• TASK STATEMENT: Search term "reservedByte": please copy every line of the records below that contains it.

(Data extracted from a collection)
-- ==== Sys2Proof/Machine/Codec.lean ====
section
/-! DEFINITION. The codec as functions over byte sequences, the source's own level (R9): fields, stuffing, checksum,
the two frame formats, ENCODE (R110) and DECODE (R140). -/

namespace Sys2Proof.Machine

/-- `HDR0`, first header byte (R7). -/
abbrev hdr0 : Byte := 0xAA
/-- `HDR1`, second header byte (R7). -/
abbrev hdr1 : Byte := 0xBB
/-- `ESC`, the byte that is stuffed inside the escaped region (R7). -/
abbrev escByte : Byte := 0xAA
/-- `STUFF`, the byte that follows every `ESC` there (R7). -/
abbrev stuffByte : Byte := 0x00
/-- One of the two bytes of `RESERVED` (R7, R87). -/
abbrev reservedByte : Byte := 0xFF
/-- `STATUS_OK` (R7). -/
abbrev statusOk : Byte := 0x00

/-- `lo8(v) = v[7:0]` (R12). -/
def lo8 (v : Word) : Byte := v.extractLsb' 0 8

/-- `hi8(v) = v[15:8]` (R12). -/
def hi8 (v : Word) : Byte := v.extractLsb' 8 8

/-- `le16(b0, b1)`: the value of a field whose first wire byte is `b0` (R85). -/
def le16 (b0 b1 : Byte) : Word := b0.setWidth 16 + 256#16 * b1.setWidth 16

/-- `xor8`, the XOR-fold of a byte sequence (R90). -/
def xor8 (s : List Byte) : Byte := s.foldl (fun acc b => acc ^^^ b) 0x00

/-- Byte stuffing (R88). -/
def stuff : List Byte → List Byte
  | [] => []
  | b :: t => if b = escByte then escByte :: stuffByte :: stuff t else b :: stuff t

/-- The logical body of an outbound frame: reserved, command, payload (R111). -/
def body (command : Word) (payload : List Byte) : List Byte :=
  [reservedByte, reservedByte, lo8 command, hi8 command] ++ payload

/-- The checksum: the XOR-fold of the stuffed body (R112). -/
def checksum (command : Word) (payload : List Byte) : Byte := xor8 (stuff (body command payload))

/-- The length field of an outbound frame, `5 + L` (R84, R113). -/
def lengthField (payload : List Byte) : Word := BitVec.ofNat 16 (5 + payload.length)

/-- ENCODE as a function (R110, R113): the bytes of FRAME_OUT on the wire. -/
def wire (command : Word) (payload : List Byte) : List Byte :=
  [hdr0, hdr1, lo8 (lengthField payload), hi8 (lengthField payload)]
    ++ stuff (body command payload) ++ stuff [checksum command payload]

/-- The bytes of FRAME_IN on the wire (R82): noise, header, length, the stuffed logical bytes. -/
def inWire (noise logical : List Byte) : List Byte :=
  noise ++ [hdr0, hdr1, lo8 (BitVec.ofNat 16 logical.length), hi8 (BitVec.ofNat 16 logical.length)] ++ stuff logical

/-- The header hunt (R141): what is left of the stream behind the first adjacent `AA BB`; `ha` says that the byte
before was `0xAA`. `none`: the stream ends without one, and DEC is stuck in the hunt. -/
def hunt : Bool → List Byte → Option (List Byte)
  | _, [] => none
  | ha, b :: t => if ha = true ∧ b = hdr1 then some t else hunt (b == hdr0) t

/-- Body with stuffing removal (R143): `n` logical bytes and what is left of the stream; `pd` is PendingDestuff.
`none`: the stream ends first, and DEC is stuck in the body. -/
def takeBody : Nat → Bool → List Byte → Option (List Byte × List Byte)
  | 0, _, t => some ([], t)
  | _ + 1, _, [] => none
  | n + 1, pd, b :: t =>
    if pd = true ∧ b = stuffByte then takeBody (n + 1) false t
    else (takeBody n (b == escByte) t).map fun r => (b :: r.1, r.2)

/-- `destuff` of a complete sequence (R143), from the state `pd`. -/
def destuff : Bool → List Byte → List Byte
  | _, [] => []
  | pd, b :: t => if pd = true ∧ b = stuffByte then destuff false t else b :: destuff (b == escByte) t

/-- The three results of DECODE (R140); ChecksumError records the frame's command (R242). -/
inductive DecodeResult where
  | ok (command : Word) (status : Byte) (data : List Byte)
  | framing
  | checksum (command : Word)
deriving DecidableEq, Repr

/-- Steps 4 to 6 of DECODE (R144, R145, R157) on the `n` logical bytes taken. -/
def evaluate (rxBufMax : Nat) (buf : List Byte) : DecodeResult :=
  if buf.length < 6 ∨ rxBufMax < buf.length then .framing
  else if buf.getD 4 0 = statusOk ∧ xor8 (buf.take (buf.length - 1)) ≠ buf.getD (buf.length - 1) 0 then
    .checksum (le16 (buf.getD 2 0) (buf.getD 3 0))
  else .ok (le16 (buf.getD 2 0) (buf.getD 3 0)) (buf.getD 4 0) ((buf.drop 5).take (buf.length - 6))

/-- DECODE as a function over the RX stream (R140): its result and what is left of the stream; `none` where DEC is
stuck because the stream ends first (R165). -/
def decodeStream (rxBufMax : Nat) (stream : List Byte) : Option (DecodeResult × List Byte) :=
  match hunt false stream with
  | some (n0 :: n1 :: t) => (takeBody (le16 n0 n1).toNat false t).map fun r => (evaluate rxBufMax r.1, r.2)
  | _ => none

end Sys2Proof.Machine
end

• THE COMPLETED TASK:
abbrev reservedByte : Byte := 0xFF
  [reservedByte, reservedByte, lo8 command, hi8 command] ++ payload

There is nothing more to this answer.